## GIVEN DATA:
-- ==== Sys2Proof/Machine/Ops.lean ====
section
/-!
DEFINITION. The named operations over registers, control bits and memory, the parameter `translate`, and
raising an exception.
-/

namespace Sys2Proof.Machine

/-! ### Memory -/

/-- One byte of memory. -/
def Memory.read : Memory → Nat → Byte
  | [], _ => Config.unlistedByte
  | (k, v) :: m, a => if k = a then v else Memory.read m a

/-- Store one byte, keeping the canonical form. -/
def Memory.write : Memory → Nat → Byte → Memory
  | [], a, b => if b = Config.unlistedByte then [] else [(a, b)]
  | (k, v) :: m, a, b =>
    if a < k then (if b = Config.unlistedByte then (k, v) :: m else (a, b) :: (k, v) :: m)
    else if a = k then (if b = Config.unlistedByte then m else (a, b) :: m)
    else (k, v) :: Memory.write m a b

/-- The canonical form: addresses strictly rising and of 64 bits, no entry equal to an unlisted byte. -/
abbrev Memory.wf (m : Memory) : Prop :=
  (m.map Prod.fst).Pairwise (· < ·) ∧ ∀ c ∈ m, c.1 < 2 ^ 64 ∧ c.2 ≠ Config.unlistedByte

/-- Store consecutive bytes upward from a 64-bit address (20_memory.md R57's `MemWrite`, byte by byte; no
instruction uses it). -/
def Memory.writeBytes : Memory → Quad → List Byte → Memory
  | m, _, [] => m
  | m, a, b :: bs => Memory.writeBytes (m.write a.toNat b) (a + 1#64) bs

/-- `MemWrite(addr, n, v)`: the byte `v[8i+7:8i]` goes to `addr + i` (R57). -/
def memWrite (m : Memory) (a : Quad) (n : Nat) (v : VecReg) : Memory :=
  m.writeBytes a ((List.range n).map fun i => v.extractLsb' (8 * i) 8)

/-! ### Registers -/

/-- `ZMM[i]` (10_state.md R20). -/
def State.readZmm (s : State) (i : BitVec 5) : VecReg := s.zmm[i.toNat]'i.isLt

def State.writeZmm (s : State) (i : BitVec 5) (v : VecReg) : State :=
  { s with zmm := s.zmm.set i.toNat v i.isLt }

/-- `FPR[i]`, all 80 bits (R23). -/
def State.readFpr (s : State) (i : BitVec 3) : BitVec 80 := s.fpr[i.toNat]'i.isLt

/-- `MM[i]`, bits 63:0 of `FPR[i]` (R22, R23). -/
def State.readMm (s : State) (i : BitVec 3) : BitVec 64 := (s.readFpr i).extractLsb' 0 64

/-- Write `MM[i]` as a completed MMX form does (R23): bits 79:64 become all ones, TOP becomes 0, the tag
word becomes 0000H. -/
def State.writeMm (s : State) (i : BitVec 3) (v : BitVec 64) : State :=
  { s with
    fpr := s.fpr.set i.toNat (0xFFFF#16 ++ v) i.isLt
    x87Status := s.x87Status &&& 0xC7FF#16
    x87Tag := 0x0000#16 }

/-- `K[i]` (R24). -/
def State.readK (s : State) (i : BitVec 3) : Quad := s.kreg[i.toNat]'i.isLt

/-- `GPR[i]` (R26). -/
def State.readGpr (s : State) (i : BitVec 4) : Quad := s.gpr[i.toNat]'i.isLt

def State.segment (s : State) : SegReg → Segment
  | .es => s.es
  | .cs => s.cs
  | .ss => s.ss
  | .ds => s.ds
  | .fs => s.fs
  | .gs => s.gs

/-- CPL, the low two bits of the CS selector (R29; log 7). -/
def State.cpl (s : State) : BitVec 2 := s.cs.selector.extractLsb' 0 2

/-! ### Control bits (10_state.md R30, R31, R33) -/

def State.pe (s : State) : Bool := s.cr0.getLsbD 0
def State.em (s : State) : Bool := s.cr0.getLsbD 2
def State.ts (s : State) : Bool := s.cr0.getLsbD 3
def State.ne (s : State) : Bool := s.cr0.getLsbD 5
def State.am (s : State) : Bool := s.cr0.getLsbD 18
def State.osfxsr (s : State) : Bool := s.cr4.getLsbD 9
def State.osxsave (s : State) : Bool := s.cr4.getLsbD 18
def State.lma (s : State) : Bool := s.efer.getLsbD 10

/-- RFLAGS as it reads: bit 1 reads as 1 (R28), whatever is stored there. -/
def State.readRflags (s : State) : Quad := s.rflags ||| 0x2#64

/-- XCR0 as it reads: bit 0 (x87 state) is always 1 (R31), whatever is stored there. -/
def State.readXcr0 (s : State) : Quad := s.xcr0 ||| 0x1#64

/-- The CS descriptor's L bit (R30). -/
def State.csLong (s : State) : Bool := s.cs.attributes.long

/-- The CS descriptor's D bit (R30). -/
def State.csDefault32 (s : State) : Bool := s.cs.attributes.default32

/-- XCR0 enables the SSE and AVX state: `XCR0[2:1] = 11b` (R31). -/
def State.avxEnabled (s : State) : Bool := s.readXcr0.extractLsb' 1 2 == 3#2

/-- XCR0 enables the opmask and upper ZMM state: `XCR0[7:5] = 111b` (R31). -/
def State.avx512Enabled (s : State) : Bool := s.readXcr0.extractLsb' 5 3 == 7#3

/-- The x87 status word's error summary (R33). -/
def State.x87Es (s : State) : Bool := s.x87Status.getLsbD 7

/-- TOP, bits 13:11 of the x87 status word (R23). -/
def State.x87Top (s : State) : BitVec 3 := s.x87Status.extractLsb' 11 3

/-- The VM flag (R28). -/
def State.vm (s : State) : Bool := s.readRflags.getLsbD 17

/-- The operating mode (R30, R98; log 2): CR0.PE = 0 is real-address mode, RFLAGS.VM = 1 virtual-8086
mode, LMA = 1 with CS.L = 1 `Mode64`, CS.L = 0 with CS.D = 1 `Compat32`; no other mode is covered. The
order of the tests, which decides where PE = 0 or VM = 1 stands together with LMA = 1 and CS.L = 1 or with
CS.L = 0 and CS.D = 1, is a DESIGN CHOICE (log 25). -/
def State.mode (s : State) : Option Mode :=
  if !s.pe then some .real
  else if s.vm then some .v86
  else if s.lma && s.csLong then some .mode64
  else if !s.csLong && s.csDefault32 then some .compat32
  else none

/-- MAXVL, the width of a vector register of the part (00_scope.md R6). The model stores 512 bits on every
part (D3; log 5); this is the width that exists. -/
def Features.maxvl (f : Features) : Nat := if f.avx512f then 512 else if f.avx then 256 else 128

/-! ### The instruction pointer (10_state.md R27) -/

/-- The low `n` bits of an address, zero-extended. -/
def lowBits (n : Nat) (a : Quad) : Quad := (a.setWidth n).setWidth 64

/-- `pc <- pc + ilen`: 64 bits in `Mode64`, modulo 2^32 otherwise. -/
def nextRip (md : Mode) (rip : Quad) (len : Nat) : Quad :=
  match md with
  | .mode64 => rip + BitVec.ofNat 64 len
  | .compat32 => lowBits 32 (rip + BitVec.ofNat 64 len)
  | .real => lowBits 32 (rip + BitVec.ofNat 64 len)
  | .v86 => lowBits 32 (rip + BitVec.ofNat 64 len)

/-- What every completed instruction does last: RIP passes the instruction, and the index of the free
values advances (log 10). -/
def State.retire (s : State) (md : Mode) (len : Nat) : State :=
  { s with rip := nextRip md s.rip len, draws := s.draws + 1 }

/-! ### Raising an exception (60_exceptions.md R168, R170) -/

def Exception.vector : Exception → Nat
  | .ud => 6
  | .nm => 7
  | .ss => 12
  | .gp => 13
  | .pf => 14
  | .mf => 16
  | .ac => 17

/-- The error code of the exceptions that push a constant one. -/
def Exception.code : Exception → Option ErrorCode
  | .ud => none
  | .nm => none
  | .ss => some 0#32
  | .gp => some 0#32
  | .pf => none
  | .mf => none
  | .ac => some 0#32

/-- `raise #XX(code)` for the exceptions other than #PF: the step ends, no state changed (R170). -/
def raise (x : Exception) : Stop := .fault (.exception x x.vector x.code none)

/-- The #PF error code (20_memory.md R58): P bit 0, W/R bit 1 (0: always a read), U/S bit 2, RSVD bit 3,
I/D bit 4. The bits above are 0: PRESUMED (log 26). -/
def pfCode (p rsvd : Bool) (cpl : BitVec 2) (acc : Access) : ErrorCode :=
  BitVec.setWidth 32
    (BitVec.ofBool (acc == .fetch) ++ BitVec.ofBool rsvd ++ BitVec.ofBool (cpl == 3#2) ++ 0#1
      ++ BitVec.ofBool p)

/-- `raise #PF(code)` with the faulting linear address (R168, R170). -/
def raisePf (code : ErrorCode) (la : Quad) : Stop :=
  .fault (.exception .pf Exception.pf.vector (some code) (some la))

def Stop.out : Stop → Host.Outcome State Fault Refusal
  | .fault f => .fault f
  | .refuse r => .refused r

/-- The first condition that applies (R169). -/
def firstOf : List (Option Stop) → Option Stop
  | [] => none
  | some st :: _ => some st
  | none :: rest => firstOf rest

/-- An instruction that has met no exception answers its next state; else the first exception ends it. -/
def finish (stop : Option Stop) (t : State) : Host.Outcome State Fault Refusal :=
  match stop with
  | some st => st.out
  | none => .next t

/-! ### Translation (20_memory.md R58) -/

def TranslateRule.covers (r : TranslateRule) (la : Quad) (acc : Access) (cpl : BitVec 2) (seg : SegReg) :
    Bool :=
  decide (r.lo ≤ la) && decide (la ≤ r.hi) && (r.access == none || r.access == some acc)
    && (r.cpl == none || r.cpl == some cpl) && (r.seg == none || r.seg == some seg)

/-- The first rule that covers an access decides. -/
def translateBy : List TranslateRule → Quad → Access → BitVec 2 → SegReg → TranslateVerdict
  | [], _, _, _, _ => .shift 0#64
  | r :: rs, la, acc, cpl, seg =>
    if r.covers la acc cpl seg then r.verdict else translateBy rs la acc cpl seg

/-- `translate(la, access, cpl)`, told the segment too so that the segment checks of `Compat32` can be
rules (R54; log 6). -/
def State.translate (s : State) (acc : Access) (seg : SegReg) (la : Quad) : TranslateVerdict :=
  translateBy s.translation la acc s.cpl seg

/-- Canonical linear addresses: the bits from the top down to bit 47 (or 56) are all equal (R54, U20). -/
def canonical (w : LinearWidth) (la : Quad) : Bool :=
  match w with
  | .la48 => la.extractLsb' 47 17 == 0#17 || la.extractLsb' 47 17 == 0x1FFFF#17
  | .la57 => la.extractLsb' 56 8 == 0#8 || la.extractLsb' 56 8 == 0xFF#8

/-- A byte of memory at a location. -/
def State.loadByte (s : State) (p : Quad) : Byte := Memory.read s.mem p.toNat

/-! ### Fetching an instruction's bytes (10_state.md R27, D16, D20) -/

/-- A code byte at a linear address, through `translate` (60_exceptions.md R167). -/
def fetchLinear (s : State) (la : Quad) : Except Stop Byte :=
  match s.translate .fetch .cs la with
  | .shift d => .ok (s.loadByte (la + d))
  | .pf p rsvd => .error (raisePf (pfCode p rsvd s.cpl .fetch) la)
  | .gp => .error (raise .gp)
  | .ss => .error (raise .ss)
  | .reject => .error (.refuse .translateRejects)

/-- The linear address of the `k`-th byte from RIP: in `Mode64` the base is 0; otherwise the offset is added to
the CS base, modulo 2^32 (log 16). -/
def codeAddr (s : State) (md : Mode) (k : Nat) : Quad :=
  match md with
  | .mode64 => s.rip + BitVec.ofNat 64 k
  | .compat32 => lowBits 32 (s.cs.base + s.rip + BitVec.ofNat 64 k)
  | .real => lowBits 32 (s.cs.base + s.rip + BitVec.ofNat 64 k)
  | .v86 => lowBits 32 (s.cs.base + s.rip + BitVec.ofNat 64 k)

/-- The width of the address space (20_memory.md R50). -/
def spaceBits (md : Mode) : Nat := if md = .mode64 then 64 else 32

/-- What the offset of the `k`-th code byte forbids outside `Mode64`: in `Compat32` an EIP that wraps is refused
(D20); past offset FFFFH in real-address and virtual-8086 mode #GP(0) is raised (R163, R167; log 2). -/
def codeOffsetStop (s : State) (md : Mode) (k : Nat) : Option Stop :=
  match md with
  | .mode64 => none
  | .compat32 =>
    if 2 ^ 32 ≤ (lowBits 32 s.rip).toNat + k then some (.refuse .fetchWraps) else none
  | .real => if 2 ^ 16 ≤ (lowBits 32 s.rip).toNat + k then some (raise .gp) else none
  | .v86 => if 2 ^ 16 ≤ (lowBits 32 s.rip).toNat + k then some (raise .gp) else none

/-- The `k`-th byte from RIP. In every mode a byte past the top of the linear address space, counted on from the
instruction's first byte, is refused, and in `Mode64` one at an address that is not canonical (R27, D20). -/
def fetchByte (s : State) (md : Mode) (k : Nat) : Except Stop Byte :=
  match codeOffsetStop s md k with
  | some st => .error st
  | none =>
    if 2 ^ spaceBits md ≤ (codeAddr s md 0).toNat + k then .error (.refuse .fetchWraps)
    else if md = .mode64 ∧ canonical s.linearWidth (codeAddr s md k) = false then
      .error (.refuse .fetchNonCanonical)
    else fetchLinear s (codeAddr s md k)

/-- Code bytes from the `k`-th on, `n` of them or up to the first that cannot be fetched, with the reason. -/
def fetchFrom (s : State) (md : Mode) : Nat → Nat → List Byte × Option Stop
  | 0, _ => ([], none)
  | n + 1, k =>
    match fetchByte s md k with
    | .error st => ([], some st)
    | .ok b => (b :: (fetchFrom s md n (k + 1)).1, (fetchFrom s md n (k + 1)).2)

/-- Why an instruction whose bytes end before it does cannot run: the byte that cannot be fetched
(R169 item 1), or, with 15 bytes read, the length limit: #GP(0) (30_encoding.md R95; log 17). -/
def shortStop (unfetched : Option Stop) : Stop := unfetched.getD (raise .gp)

end Sys2Proof.Machine
end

## WHAT THE TASK REQUIRES:
Set down the lines of the listing word for word, from its first line through the line containing "def Memory.write : Memory". Both of those lines belong in the answer, and no others do.

## RESPONSE TO THIS TASK:
-- ==== Sys2Proof/Machine/Ops.lean ====
section
/-!
DEFINITION. The named operations over registers, control bits and memory, the parameter `translate`, and
raising an exception.
-/

namespace Sys2Proof.Machine

/-! ### Memory -/

/-- One byte of memory. -/
def Memory.read : Memory → Nat → Byte
  | [], _ => Config.unlistedByte
  | (k, v) :: m, a => if k = a then v else Memory.read m a

/-- Store one byte, keeping the canonical form. -/
def Memory.write : Memory → Nat → Byte → Memory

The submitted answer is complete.